Household and food products colossus Procter & Gamble announced Tuesday it would better analysts’ estimates in its second fiscal quarter, thanks mainly to increases both in volume and sales among its health and beauty care ranges.
P&G also expects to see overall sales rise for the first time in four quarters, while earnings will be enhanced by the sale of its stake in drug developer Regeneron Pharmaceuticals.
Core earnings, predicts P&G, will be between two to three cents a share higher than the entrail-rakers’ current consensus estimates, prompting one such seer, Jim Gingrich, consumer products analyst at Sanford Bernstein, to display his penetrating insight into the world of commerce: “What it indicates,” he opined, “is that they are certainly beginning to execute better than in the past.”
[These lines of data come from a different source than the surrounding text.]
-- ==== Sys2Proof/Laws/Settle.lean ====
section
/-! SUPPORT. With nothing else due, the settling that follows a change of the queues does nothing. -/

namespace Sys2Proof.Machine

theorem keysOf_none {α : Type} (t : Tab α) (p : Nat → α → Bool) (h : ∀ e ∈ t, p e.1 e.2 = false) : Tab.keysOf t p = [] := by
  unfold Tab.keysOf
  rw [List.filter_eq_nil_iff.mpr (fun e he => by simp [h e he])]
  rfl

/-- A fold whose every step does nothing does nothing. -/
theorem foldl_same {α β : Type} (l : List α) (g : β → α → β) (b : β) (h : ∀ a ∈ l, g b a = b) : l.foldl g b = b := by
  induction l with
  | nil => rfl
  | cons a l ih =>
    rw [List.foldl_cons, h a List.mem_cons_self]
    exact ih (fun a ha => h a (List.mem_cons_of_mem _ ha))

theorem map_same {α : Type} (l : List α) (g : α → α) (h : ∀ a ∈ l, g a = a) : l.map g = l := by
  induction l with
  | nil => rfl
  | cons a l ih =>
    rw [List.map_cons, h a List.mem_cons_self, ih (fun a ha => h a (List.mem_cons_of_mem _ ha))]

/-! ### One clause for each part of the settling -/

theorem settleRebind_quiet (f : Fabric) (h : ∀ e ∈ f.sqs, ∀ d ∈ e.2.descs, d.stale = false) : f.settleRebind = f := by
  unfold Fabric.settleRebind Tab.each
  rw [map_same]
  intro e he
  have k : e.2.descs.map (fun d =>
      if d.stale && d.stage == .bound && d.belay == .bound && d.insts.all (fun i => i.2.belay == .bound || i.2.belay == .passed)
      then { d with stage := .unbound } else d) = e.2.descs := map_same _ _ (fun d hd => by simp [h e he d hd])
  simp only [k]

theorem settleConds_quiet (f : Fabric) (h : ∀ e ∈ f.sqs, ∀ d ∈ e.2.descs, (d.view e.2).cond = false) : f.settleConds = f := by
  unfold Fabric.settleConds
  refine foldl_same _ _ _ (fun e he => foldl_same _ _ _ (fun d hd => ?_))
  simp [h e he d hd]

theorem settleRows_quiet (f : Fabric) (h : ∀ e ∈ f.sqs, ∀ d ∈ e.2.descs, d.count = none) : f.settleRows = f := by
  unfold Fabric.settleRows
  refine foldl_same _ _ _ (fun e he => foldl_same _ _ _ (fun d hd => ?_))
  simp [h e he d hd]

theorem settleAllCancels_quiet (f : Fabric) (h : ∀ e ∈ f.sqs, e.2.cancels = []) : f.settleAllCancels = f := by
  unfold Fabric.settleAllCancels
  rw [keysOf_none _ _ (fun e he => by simp [h e he])]
  rfl

theorem settleFaults_quiet (f : Fabric) (h : ∀ e ∈ f.slices, e.2.tu.faults = []) : f.settleFaults = f := by
  unfold Fabric.settleFaults
  refine foldl_same _ _ _ (fun e he => ?_)
  rw [h e he]
  rfl

theorem settleSlack_quiet (f : Fabric) (h : f.frame.slackRun = []) : f.settleSlack = f := by
  unfold Fabric.settleSlack
  rw [h]
  rfl

theorem settleGroups_quiet (f : Fabric) (h : ∀ e ∈ f.splice.groups, e.2.running = none ∧ e.2.destroy = none ∧ e.2.state ≠ 3) :
    f.settleStale = f ∧ f.settleSteps = f ∧ f.settleGroups = f := by
  refine ⟨?_, ?_, ?_⟩
  · unfold Fabric.settleStale
    rw [keysOf_none _ _ (fun e he => by simp [(h e he).1])]
    rfl
  · unfold Fabric.settleSteps
    rw [keysOf_none _ _ (fun e he => by simp [(h e he).2.2])]
    rfl
  · unfold Fabric.settleGroups
    rw [keysOf_none _ _ (fun e he => by simp [(h e he).2.1])]
    rfl

theorem settleImports_quiet (f : Fabric) (h : ∀ i ∈ f.keys.imports, i.begun = false ∧ i.ended = none) : f.settleImports = f := by
  have e : f.stopImports (fun i => i.begun && i.stale i.srcLen i.dstLen) = f := by
    unfold Fabric.stopImports
    have : f.keys.imports.filter (fun i => i.begun && i.stale i.srcLen i.dstLen) = [] :=
      List.filter_eq_nil_iff.mpr (fun i hi => by simp [(h i hi).1])
    simp [this]
  unfold Fabric.settleImports Fabric.closeImport
  rw [e]
  cases hi : f.keys.imports with
  | nil => rfl
  | cons i l =>
    have := (h i (by rw [hi]; exact List.mem_cons_self)).2
    simp [this]

theorem settleReplicas_quiet (f : Fabric) (h : ∀ e ∈ f.belay.replicas, e.2.result ≠ 1) : f.settleReplicas = f := by
  unfold Fabric.settleReplicas
  rw [keysOf_none _ _ (fun e he => by simp [h e he])]
  rfl

theorem settleQuiesce_quiet (f : Fabric) (h : ∀ e ∈ f.fns, e.2.resetState ≠ 1) : f.settleQuiesce = f := by
  unfold Fabric.settleQuiesce
  rw [keysOf_none _ _ (fun e he => by simp [h e he])]
  rfl

theorem settleDrain_quiet (f : Fabric) (h : f.rs.l5Drain = none) : f.settleDrain = f := by
  unfold Fabric.settleDrain
  simp [h]

/-- With nothing due, settling changes nothing. -/
theorem settle_quiet (f : Fabric) (h : f.quiet = true) : f.settle = f := by
  simp only [Fabric.quiet, Desc.quiet, Group.quiet, Bool.and_eq_true, List.all_eq_true, Bool.not_eq_true', List.isEmpty_iff,
    Option.isNone_iff_eq_none, bne_iff_ne, ne_eq] at h
  obtain ⟨⟨⟨⟨⟨⟨⟨hq, hf⟩, hs⟩, hg⟩, hi⟩, hr⟩, hn⟩, hl⟩ := h
  have g := settleGroups_quiet f (fun e he => ⟨(hg e he).1.1, (hg e he).1.2, (hg e he).2⟩)
  unfold Fabric.settle
  rw [settleRebind_quiet f (fun e he d hd => ((hq e he).2 d hd).1.1), settleConds_quiet f (fun e he d hd => ((hq e he).2 d hd).1.2),
    settleFaults_quiet f hf, settleRows_quiet f (fun e he d hd => ((hq e he).2 d hd).2), settleAllCancels_quiet f (fun e he => (hq e he).1),
    settleSlack_quiet f hs, g.1, g.2.1, g.2.2, settleReplicas_quiet f hr, settleImports_quiet f hi, settleQuiesce_quiet f hn, settleDrain_quiet f hl]

end Sys2Proof.Machine
end

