/-- A test that falls due and starts nothing leaves the engine marked. -/
theorem run_fallDue_marks (s : State) (k : Nat) (due : Bool) (h : s.fab.inReset = false) (hon : s.fab.tests.enable = true)
    (ha : (s.fab.engine k).state ≠ .absent) (hr : (s.fab.engine k).state ≠ .retired) (hw : s.fab.isWatched k = false)
    (hdue : (s.fab.engine k).testSeed.isNone = due) (hbar : due = false ∨ (s.fab.engine k).state ≠ .inService) :
    s.run (fun f => f.fallDue k) = .next (s.after ((s.fab.advance (s.fab.atLedger (s.fab.dueAt k))).onEngine k (fun e => { e with
      testDue := due, testAt := (s.fab.advance (s.fab.atLedger (s.fab.dueAt k))).ledgerNow }))) := by
  refine run_silent s _ _ h ?_ (Fabric.advance_mem _ _)
  rw [fallDue_of_eligible (openRun s.fab) k hon ha hr hw, openRun_advance]
  generalize hg : s.fab.advance ((openRun s.fab).atLedger ((openRun s.fab).dueAt k)) = g
  have hengine : (openRun g).engine k = s.fab.engine k := hg ▸ advance_engine _ _ _
  have hmarked : ((openRun g).markDue k).engine k = { s.fab.engine k with testDue := due, testAt := g.ledgerNow } := by
    rw [Fabric.markDue, engine_onEngine_self, hengine, hdue]
    rfl
  have hfabric : (openRun g).markDue k = openRun (g.onEngine k (fun e => { e with testDue := due, testAt := g.ledgerNow })) := by
    rw [← hdue, ← hengine]
    rfl
  rw [tryTest_of_barred, hfabric]
  · exact hg ▸ rfl
  · rw [Fabric.takesTiles, hmarked]
    rcases hbar with hbar | hbar
    · exact .inl hbar
    · simp [hbar]

theorem postponeTest_of_borrow (f : Fabric) (k o : Nat) (ho : (f.engine k).testOwner = some o) (hs : (f.engine k).testSeed = none) :
    f.postponeTest k = ((((f.advance ((f.engine k).testFrom + (match (f.engine k).running with | some r => r.budgetNs | none => 0))).onEngine k
      (fun e => { e with testOwner := none, testDue := true, testHeld := true })).onSlice o
      (fun y => { y with testPostponed := satAdd 8 y.testPostponed 1 })).raise
        { source := srcTm, unit := unitId 0 0 k, cause := 0x0A03, owners := [o] }).startNext k 9 := by
  unfold Fabric.postponeTest
  extract_lets e
  split
  · next o' ho' _ =>
    obtain rfl : o' = o := Option.some.inj (ho'.symm.trans ho)
    rfl
  · next hno => exact absurd hs (hno o ho)

theorem postponeTest_of_none (f : Fabric) (k : Nat) (h : (f.engine k).testOwner = none ∨ (f.engine k).testSeed.isSome = true) :
    f.postponeTest k = f := by
  unfold Fabric.postponeTest
  extract_lets e
  split
  · next o ho hs =>
    rcases h with h | h
    · exact absurd (h.symm.trans ho) nofun
    · exact absurd (hs ▸ h) nofun
  · rfl

/-! ### Audit windows (R252) -/

theorem auditEnd_of_full (f : Fabric) (s k : Nat) (a : Audit) (ha : (f.slice s).audits.find k = some a) (hon : (f.slice s).auditLog2 ≠ 31)
    (hfull : 2 ^ (f.slice s).auditLog2 ≤ a.n) : f.auditEnd s k = f.drawAudit s k := by
  simp [Fabric.auditEnd, ha, hon, hfull]

theorem auditEnd_of_open (f : Fabric) (s k : Nat)
    (h : ∀ a, (f.slice s).audits.find k = some a → (f.slice s).auditLog2 = 31 ∨ a.n < 2 ^ (f.slice s).auditLog2) : f.auditEnd s k = f := by
  unfold Fabric.auditEnd
  extract_lets x
  split
  · next a ha =>
    refine if_neg ?_
    rcases h a ha with hoff | hopen
    · simp [x, hoff]
    · simp [x, hopen]
  · rfl
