-- ==== Sys2Proof/Decode.lean ====
section
/-! DEFINITION. Command words. No row of spec/opcode_table.json gives a command any bits, so no word spells one. -/

namespace Sys2Proof

/-- The command that a word of `nbits` bits spells by the table's bits: none, since no row gives bits. -/
def decodeTableWord (_nbits _w : Nat) : Option Instr := none

end Sys2Proof
end

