@[simp] theorem idleStep_inReset (s : State) : (s.idleStep).inReset = s.inReset := by unfold State.idleStep; split <;> rfl
@[simp] theorem idleStep_portU (s : State) : (s.idleStep).portU = s.portU := by unfold State.idleStep; split <;> rfl
@[simp] theorem idleStep_portD (s : State) : (s.idleStep).portD = s.portD := by unfold State.idleStep; split <;> rfl
@[simp] theorem idleStep_position (s : State) : (s.idleStep).position = s.position := by unfold State.idleStep; split <;> rfl
@[simp] theorem idleStep_chainEnd (s : State) : (s.idleStep).chainEnd = s.chainEnd := by unfold State.idleStep; split <;> rfl
@[simp] theorem idleStep_otq (s : State) : (s.idleStep).otq = s.otq := by unfold State.idleStep; split <;> rfl
@[simp] theorem idleStep_htq (s : State) : (s.idleStep).htq = s.htq := by unfold State.idleStep; split <;> rfl
@[simp] theorem idleStep_inbox (s : State) : (s.idleStep).inbox = s.inbox := by unfold State.idleStep; split <;> rfl
@[simp] theorem idleStep_uTx (s : State) : (s.idleStep).uTx = s.uTx := by unfold State.idleStep; split <;> rfl
@[simp] theorem idleStep_dTx (s : State) : (s.idleStep).dTx = s.dTx := by unfold State.idleStep; split <;> rfl
@[simp] theorem idleStep_streak (s : State) : (s.idleStep).streak = s.streak := by unfold State.idleStep; split <;> rfl
@[simp] theorem idleStep_loq (s : State) : (s.idleStep).loq = s.loq := by unfold State.idleStep; split <;> rfl
@[simp] theorem idleStep_notice (s : State) : (s.idleStep).notice = s.notice := by unfold State.idleStep; split <;> rfl
@[simp] theorem idleStep_queue (s : State) : (s.idleStep).queue = s.queue := by unfold State.idleStep; split <;> rfl
@[simp] theorem idleStep_dlc (s : State) : (s.idleStep).dlc = s.dlc := by unfold State.idleStep; split <;> rfl
@[simp] theorem idleStep_nodes (s : State) : (s.idleStep).nodes = s.nodes := by unfold State.idleStep; split <;> rfl
@[simp] theorem idleStep_bank0 (s : State) : (s.idleStep).bank0 = s.bank0 := by unfold State.idleStep; split <;> rfl
@[simp] theorem idleStep_bank1 (s : State) : (s.idleStep).bank1 = s.bank1 := by unfold State.idleStep; split <;> rfl
@[simp] theorem idleStep_activeBank (s : State) : (s.idleStep).activeBank = s.activeBank := by unfold State.idleStep; split <;> rfl
@[simp] theorem idleStep_epoch (s : State) : (s.idleStep).epoch = s.epoch := by unfold State.idleStep; split <;> rfl
@[simp] theorem idleStep_scan (s : State) : (s.idleStep).scan = s.scan := by unfold State.idleStep; split <;> rfl
@[simp] theorem idleStep_params (s : State) : (s.idleStep).params = s.params := by unfold State.idleStep; split <;> rfl
@[simp] theorem idleStep_faults (s : State) : (s.idleStep).faults = s.faults := by unfold State.idleStep; split <;> rfl
@[simp] theorem idleStep_counters (s : State) : (s.idleStep).counters = s.counters := by unfold State.idleStep; split <;> rfl
@[simp] theorem idleStep_timer (s : State) : (s.idleStep).timer = s.timer := by unfold State.idleStep; split <;> rfl
@[simp] theorem idleStep_pending (s : State) : (s.idleStep).pending = s.pending := by unfold State.idleStep; split <;> rfl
P&G also forecast that sales growth will accelerate in the second half of the fiscal year ending June. It will be driven by new products such as Pampers Baby Stages of Development diapers and a Crest Spinbrush with replaceable heads.
“Despite significant economic uncertainties that continue to exist in the global marketplace,” said chief executive A G Lafley, “we are seeing satisfactory volume progress in all regions, with health care and beauty care delivering particularly strong growth. P&G's improving cash flow and cost structure means that we have the financial flexibility to invest behind promising innovations on established and new brands.”